— Старик, поросенок не жрет, взглянул бы!
— У меня что, других дел нет? Перекармливаешь, вот и не жрет, — не стал ломать себе голову Лауринас, привыкший к жениной чрезмерной мнительности. Повыскоблив траву под кустами, он бодро окашивал круг возле машины Статкуса. Она стояла под большим кленом, липкая от медвяной росы, в сухих веточках, паутине, листьях. На крыше и по бокам змеились потеки. Потеряв блеск, автомобиль постепенно становился частью царившей тут тишины, как и колодец с валом и отполированной рукояткой, как и дом на два конца с сенями, как и красивый высокий амбар с пристройкой для ненужных больше саней и упряжи, все еще хранящей запах лошади: седел, седелок, хомутов, уздечек с пожухшими шорами.
Статкус не решился осведомиться, чего это вдруг заинтересовался Балюлис его «серым воробышком». Машина абсолютно не заботила хозяина, хотя недавно нанервничался в поисках тормозных колодок и еще кое-какого дефицита, без чего пока еще можно было бы обойтись, но что могло вдруг понадобиться. Правда, если честно, мучилась Елена, ему-то было бы достаточно позвонить сидящему в важном кресле приятелю, к которому уже неловко было обращаться на «ты».
— Глядишь, чего вышагиваю здесь, как аист вокруг лягушки? — заставил его прислушаться Балюлис.
Сам спросил, сам же и ответил:
— Возьму да и сколочу навес.

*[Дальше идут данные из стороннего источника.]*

/-- End the objects of a partition's own scope: models, kernels, lexicons, grammars, indexes, and its memory. -/
def endObjects (d : Dev) (p : Nat) : Dev :=
  let d1 := (d.kv.models.filter (fun m => m.part == p)).foldl (fun a m => dropModel a m.id) d
  let d2 := (d1.arr.kernels.filter (fun k => k.part == p)).foldl (fun a k => stampFree a 7 k.id) d1
  let d3 := (d2.lexicons.filter (fun x => x.part == p)).foldl (fun a x => stampFree a 8 x.id) d2
  let d4 := (d3.grammars.filter (fun x => x.part == p)).foldl (fun a x => stampFree a 9 x.id) d3
  let gs := (d4.grammars.filter (fun x => x.part == p)).map (·.id)
  let d5 := (d4.indexes.filter (fun x => x.part == p)).foldl (fun a x => dropIndex a x false) d4
  let mover := fun (w : Mover) => match w.what with | .phrase q _ _ => q == p | .join q => q == p | _ => false
  { d5 with
    arr.kernels := dropWhere (fun (k : Kernel) => k.part == p) d5.arr.kernels
    lexicons := dropWhere (fun x => x.part == p) d5.lexicons
    grammars := dropWhere (fun x => x.part == p) d5.grammars
    gcache := d5.gcache.filter (fun x => !gs.contains x.1)
    kv.phrases := dropWhere (fun (x : Phrase) => x.part == p) d5.kv.phrases
    kv.images := dropWhere (fun (x : ParkImage) => x.part == p && x.ref / 2 ^ 62 == 1) d5.kv.images
    kv.releases := d5.kv.releases.filter (fun r => r.1 != p)
    kv.movers := dropWhere mover d5.kv.movers
    ckptRuns := d5.ckptRuns.filter (fun r => r.1 != p)
    pool.allocs := dropWhere (fun a => a.part == p) d5.pool.allocs }

/-- Granules of the flash that a partition's slots hold. [Log entry 93, DEDUCED.] -/
def partFlash (d : Dev) (p : Nat) : List Nat := (d.flash.assigned.filter (fun a => a.1 == p)).map (fun a => a.2.2)

/-- PART_DESTROY (15 R348). -/
def partDestroyBody (v : Verb) (d : Dev) : Except Fail Dev := do
  let p := fld v 16 1
  check4 v false [(18, 46)] [(16, decide (p < 32)), (17, decide (fld v 17 1 < 2))]
  let x ← checkPart d v p 16
  let flash := partFlash d p
  let keep := bitSet (fld v 17 1) 0
  let d1 := endObjects (endContexts (nextRelease d) p) p
  let d2 := stampFree { d1 with
    pool.parts := dropWhere (fun y => y.num == p) d1.pool.parts
    flash.assigned := d1.flash.assigned.filter (fun a => a.1 != p) } 0x10 p
  let d3 := startClearing d2 p v.op x.hbm x.ddr (if keep then [] else flash) none none
  .ok (settleClearing (finishOk d3 v [(8, 4, x.hbm.length), (12, 4, x.ddr.length)]) d2.pool.clearSeq)

/-- Clear a partition's memory in place: every object ends, its grants, binding and policy stay (15 R349). [Log entry 92, DEDUCED.] -/
def scrubPart (d : Dev) (p op : Nat) (flash : Bool) (who : Option (Nat × Nat)) (sanitize : Option Nat) : Dev :=
  match findPart d p with
  | none => d
  | some x =>
    let d1 := updPart (endObjects (endContexts (nextRelease d) p) p) p (fun y => { y with ending := false, joining := 0 })
    let gs := if flash then partFlash d1 p else []
    settleClearing (startClearing d1 p op x.hbm x.ddr gs who sanitize) d1.pool.clearSeq

/-- The checks of SCRUB: the partition that it names, with SCOPE 1. -/
def scrubCheck (v : Verb) (d : Dev) : Except Fail (Option Nat) := do
  let sc := fld v 16 1
  let p := fld v 17 1
  check4 v false [(19, 45)] [(16, decide (sc < 2)), (17, if sc = 0 then p == 0 else decide (p < 32)), (18, decide (fld v 18 1 < 2))]
  if sc = 1 then
    let _ ← checkPart d v p 17
    .ok (some p)
  else .ok none

/-- SCRUB (15 R349). [Log entry 92, DEDUCED.] -/
def scrubBody (v : Verb) (d : Dev) : Except Fail Dev := do
  let sc ← scrubCheck v d
  let who := some (v.ring, fld v 4 4)
  if let some p := sc then
    let sanitize := if v.ring = 0xFFFF then some v.ld else none
    .ok (scrubPart (finish d v stDeferred 0xFF []) p v.op (bitSet (fld v 18 1) 0) who sanitize)
  else
    let hbm := (List.range 8).flatMap (freeHbm d)
    let d1 := startClearing (finish d v stDeferred 0xFF []) 32 v.op hbm (freeDdr d) [] who none
    .ok (settleClearing d1 d.pool.clearSeq)

/-! ### PART_RESIZE (15 R345, R347) -/

/-- Whether the objects of a partition leave enough granules of a tier empty. Where objects lie among the granules is left open, so only
a tier that holds none, or too much, decides it. [Log entry 90, DESIGN CHOICE.] -/
def shrinkFits (acc : Option (Bool × Dev)) (x : Part) (want st : Nat) : Option (Bool × Dev) :=
  match acc with
  | none => none
  | some (ok, d) =>
    let size := if st = 8 then 2 ^ 32 else 2 ^ 30
    let used := usedIn d x.num st
    if heldIn x st ≤ want then some (ok, d)
    else if want * size < used then some (false, d)
    else if used = 0 then some (ok, d)
    else
      let (b, d1) := drawBool d
      some (ok && b, d1)

/-- Counts that a partition holds: slots bound, lexicons, grammars, QPs, windows, and ports in use. -/
def countsHeld (d : Dev) (p : Nat) : Totals :=
  let qs := d.net.qps.filter (fun q => q.part == some p)
  { groups := 0, hbm := [], ddr := 0, slots := slotsUsed d p, lexicons := (d.lexicons.filter (fun x => x.part == p)).length
    grammars := (d.grammars.filter (fun x => x.part == p)).length, ports := qs.foldl (fun a q => a ||| 2 ^ (q.sub / 4)) 0, qps := qs.length
    windows := (d.net.windows.filter (fun w => w.part == p)).length }

/-- The granules of a partition after a resize, and those that leave it. [Log entry 90, DESIGN CHOICE.] -/
def resizeGranules {α : Type} (held free : List α) (want : Nat) : List α × List α :=
  (held.take want ++ free.take (want - held.length), held.drop want)

/-- PART_RESIZE at its boundary. -/
def resizeAt (d : Dev) (seq : Nat) : Dev :=
  match findVerb d seq with
  | none => dropOp d seq
  | some v =>
    match findPart d (fld v 46 1) with
    | none => finishSeq d seq stStale []
    | some x =>
      let t := totalsOf v
      match totalsCheck d (some x) t with
      | .error f => finishSeq d seq f.status []
      | .ok _ =>
        let c := countsHeld d x.num
        let fits := ((List.range 8).zip t.hbm).foldl (fun acc y => shrinkFits acc x y.2 y.1) (some (true, d))
        match shrinkFits fits x t.ddr 8 with
        | none => finishSeq d seq stBusy []
        | some (ok, d1) =>
          if !ok || t.slots < c.slots || t.lexicons < c.lexicons || t.grammars < c.grammars || t.qps < c.qps || t.windows < c.windows ||
              c.ports &&& t.ports ≠ c.ports then finishSeq d1 seq stBusy []
          else
            let hbm := ((List.range 8).zip t.hbm).map (fun y =>
              resizeGranules (sortBy (fun (a b : Nat × Nat) => decide (a.2 ≤ b.2)) (x.hbm.filter (fun g => g.1 == y.1))) (freeHbm d1 y.1) y.2)
            let ddr := resizeGranules (sortBy (fun (a b : Nat) => decide (a ≤ b)) x.ddr) (freeDdr d1) t.ddr
            let y := { x with groups := t.groups, joining := x.joining &&& t.groups, hbm := hbm.flatMap (·.1), ddr := ddr.1, slots := t.slots, lexicons := t.lexicons
                              grammars := t.grammars, ports := t.ports, qps := t.qps, windows := t.windows }
            let d2 := updPart d1 x.num (fun _ => y)
            let gone := hbm.flatMap (·.2)
            let d3 := if gone.isEmpty && ddr.2.isEmpty then d2 else startClearing d2 x.num v.op gone ddr.2 [] none none
            finishSeq (joinGroups d3 x.num seq (t.groups &&& (x.groups ^^^ 0xFFFFFFFF))) seq stOk []

/-- PART_RESIZE (15 R345): the checks that need no boundary, then it waits for one. -/
def partResizeBody (v : Verb) (d : Dev) : Except Fail Dev := do
  check4 v false [(30, 2), (39, 1), (44, 2), (47, 17)] (totalsFields v ++ [(46, decide (fld v 46 1 < 32))])
  let x ← checkPart d v (fld v 46 1) 46
  totalsCheck d (some x) (totalsOf v)
  .ok (registerOp d v (.resize v.seq))

/-! ### Contexts (15 R351, R352, 04 R55) -/

/-- A ring descriptor's regions: (offset, bytes) of its submission and completion rings. -/
def ringSpans (sq cq depthLog2 : Nat) : List (Nat × Nat) := [(sq, 64 * 2 ^ depthLog2), (cq, 32 * 2 ^ depthLog2)]
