-- ==== Sys2Proof/Machine/Cxl.lean ====
section
/-!
DEFINITION. The CXL attachment (chapter 17): exchange-area accesses of hosts, the link and its resets, configuration space, bus-mastered
requests, mailbox commands, FM API commands and the Turuk tunnel.
-/

namespace Sys2Proof.Machine

/-! ### Host accesses to the exchange areas (17 R400-R402, R408) -/

/-- The DPA that a host address reaches: the committed decoders cover DPA ranges one after another from 0 (17 R400). [Log entry 97, DEDUCED.] -/
def hdmDpa (hs : List Hdm) (hpa skip : Nat) : Option Nat :=
  match hs with
  | [] => none
  | h :: rest =>
    if !h.committed then none
    else if h.base ≤ hpa && hpa < h.base + h.size then some (hpa - h.base + skip)
    else hdmDpa rest hpa (skip + h.size)

/-- The DPA of a host access that reaches the device: link up, and a decoder covers it. [Log entry 97, DEDUCED.] -/
def hostDpa (d : Dev) (n hpa : Nat) : Option Nat :=
  match findLd d n with
  | some x => if 0 < d.cxl.width then hdmDpa x.hdm hpa 0 else none
  | none => none

/-- Bytes of the control area at the start of an exchange area (04 R54). -/
def controlArea : Nat := 65536

/-- Whether Sanitize hides a DPA of an LD now (17 R408). -/
def sanitizeHides (d : Dev) (n dpa : Nat) : Bool :=
  match findLd d n with
  | some x => x.sanitizing && decide (controlArea ≤ dpa)
  | none => false

/-- Answer a CXL.mem read of one sector: its bytes and the poison indication. -/
def memAnswer (d : Dev) (n dpa : Nat) (bs : List Byte) (poison : Bool) : Dev :=
  { d with outs.memReads := d.outs.memReads ++ [(n, dpa, bs, poison)] }

/-- Whether an interrupt policy byte asks for MSI-X, and its vector (CXL 2.0: bits 1-0 mode, 1 MSI-X; bits 7-4 vector). -/
def policyVector (b : Nat) : Option Nat := if b % 4 = 1 then some (b / 16 % 16) else none

/-- Add a record to an LD's Failure (`kind` 2) or Warning (`kind` 1) log, and signal by the interrupt policy where the log was empty. [Log entry 98, DESIGN CHOICE.] -/
def addRecord (d : Dev) (n kind dpa : Nat) : Dev :=
  match findLd d n with
  | none => d
  | some x =>
    let r := CxlRecord.mk x.nextHandle kind dpa d.clk.count d.tim.now
    let was := if kind = 2 then x.failLog.isEmpty else x.warnLog.isEmpty
    let handle := x.nextHandle % 65535 + 1
    let put := fun (y : CxlLd) =>
      if kind = 2 then { y with nextHandle := handle, failLog := y.failLog ++ [r] } else { y with nextHandle := handle, warnLog := y.warnLog ++ [r] }
    let d1 := updLd d n put
    match policyVector (nth x.intPolicy kind 0) with
    | some v => if was then signalMsix d1 n v else d1
    | none => d1

/-- CXL_MEM_READ: a host reads the 64-byte sector at a host address of LD `n`. `bad`: its check word does not match in the copy that is read;
both copies are then written poisoned (04 R69, 18 R415). [Log entry 97, DEDUCED.] -/
def cxlMemRead (n hpa : Nat) (bad : Bool) (d : Dev) : Dev :=
  match hostDpa d n hpa with
  | none => d
  | some a =>
    let dpa := a / 64 * 64
    if exSize d n ≤ dpa then bump (memAnswer d n dpa (List.replicate 64 255) true) 1 n 3 1
    else if sanitizeHides d n dpa then memAnswer d n dpa (List.replicate 64 0) false
    else
      let bs := memReadN d.exch (exKey n dpa) 64
      let known := exPoisoned d (exKey n dpa) 64
      if known || bad then
        let d0 := if known then d else bump { d with poison := d.poison ++ [exKey n dpa / 64] } 0 0 6 1
        let d1 := bump (addRecord (memAnswer d0 n dpa bs true) n 2 dpa) 1 n 4 1
        raise d1 0x0143 objDevice (.ld n) [(1, n), (8, dpa)]
      else memAnswer d n dpa bs false

/-- CXL_MEM_WRITE: a host writes bytes of one 64-byte sector at a host address of LD `n`. [Log entry 97, DEDUCED.] -/
def cxlMemWrite (n hpa : Nat) (bs : List Byte) (d : Dev) : Dev :=
  match hostDpa d n hpa with
  | none => d
  | some dpa =>
    let data := bs.take (64 - dpa % 64)
    if exSize d n ≤ dpa then bump d 1 n 3 1
    else if sanitizeHides d n dpa then d
    else exWrite d (exKey n dpa) data

/-! ### The link and its resets (17 R397, R404) -/

/-- CXL.io state after a reset: configuration space, BARs, command register, MSI-X, HDM decoders and mailbox. -/
def resetIo (x : CxlLd) : CxlLd :=
  { x with
    hdm := [], command := 0, bar0 := 0, bar2 := 0, msixEnable := false, msixMaskAll := false, msix := [], pending := []
    intPolicy := [0, 0, 0, 0] }

/-- An LD's EVQ registers at power-up (04 R77, Table 4-10). -/
def evqReset (q : Evq) : Evq :=
  { q with base := 0, vector := 0xFFFF, enable := false, depthLog2 := 0, head := 0, tail := 0, phase := false, used := 0, lost := 0 }

/-- CXL_LINK_DOWN: the link is lost. -/
def linkDown (d : Dev) : Dev :=
  if d.cxl.width = 0 then d
  else raiseDev { d with cxl.width := 0, cxl.lds := d.cxl.lds.map resetIo } 0x0141 [(1, 1)]

/-- CXL_LINK_UP: the link trains at `width`, to a root port or to a switch, and the LDs of the bit mask `bound` are bound to hosts. On a
link that is up this is a directed retrain (17 R397, 04 R59). -/
def linkUp (width : Nat) (root : Bool) (bound : Nat) (d : Dev) : Dev :=
  if width ≠ 16 && width ≠ 8 && width ≠ 4 then d
  else if 0 < d.cxl.width then { d with cxl.width := width }
  else
    let set := fun (p : Nat × CxlLd) => { p.2 with bound := if root then p.1 == 0 else bitSet bound p.1 }
    let lds := ((List.range d.cxl.lds.length).zip d.cxl.lds).map set
    raiseDev { d with cxl.width := width, cxl.lds := lds, tur.singleLd := root } 0x0142 [(1, width), (2, 32)]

А то соседи смеяться будут. В такой усадьбе, скажут, да крыши для машины гостя не нашлось.
— Не сахарная — не растает.
— Не скажи, а ржавчина? Ржавчина, она грызет железо, что зубы сахар, — нажимал старик, не на шутку загоревшись своей идеей. Что это, желание показать себя или привычка вкалывать, пока не надорвешься? Из-под густых, кустистых бровей, как птички-корольки, выскочили глазки. Весело сверкнув, снова спрятались, укрылись от яркого полевого света. Казалось, жизненная сила старого человека таится в этих неспокойных кустиках да искрах.
— Лучше не надо бы, хозяин.
— Надо, почему не надо. Вон наша колхозная кассирша… Задвинула машину под крышу и знай себе надраивает. Ездить-то мало ездит, разве что на троицу да на Первое мая. Когда погонит продавать, как за новую сдерет.
— Кому что нравится.
— Не скажи. Кто она, а кто вы? Негоже машину такого человека под деревом держать.
— В паше время все равны, все.
— Равенство — это хорошо, да масла из него не собьешь! Соседи смеяться станут… Такая усадьба, скажут, а…
— Что это мой старик мелет? — издали учуяла неладное Балюлене. Она многое угадывала, как перемену погоды ноющими суставами. — Уж не новую ли будку сколачивать собрался? Не новый ли гроб?
— Уговариваю на вечеринку смотаться, Петронеле, не видишь разве? — Балюлис храбро вздернул левое плечо, пряча правое, от трудов и десятилетий опустившееся.
— Не хозяйничай! Ничего тут твоего нету! — подошла, переваливаясь с ноги на ногу, хозяйка и разоралась: — Совсем сдурел старик с этими своими пристройками!
— Кто сдурел, а кто от рождения… того…
Балюлис прыснул, но Балюлене не утихала, и он не вытерпел, ощетинился:
— А деревья, Петроне? Все на своем горбу притащил. И липы мои, и ели, и яблони…
Да, сад никто другой — он сажал, и ряды лип вокруг усадьбы, и стену елей с северной стороны, теперь такую высоченную, что небо подпирает. Что, интересно, ответит ему Петронеле, пустившая в усадьбе корни, как дерево, шелестящее отдельно, шум которого не всегда с шумом других деревьев сливается?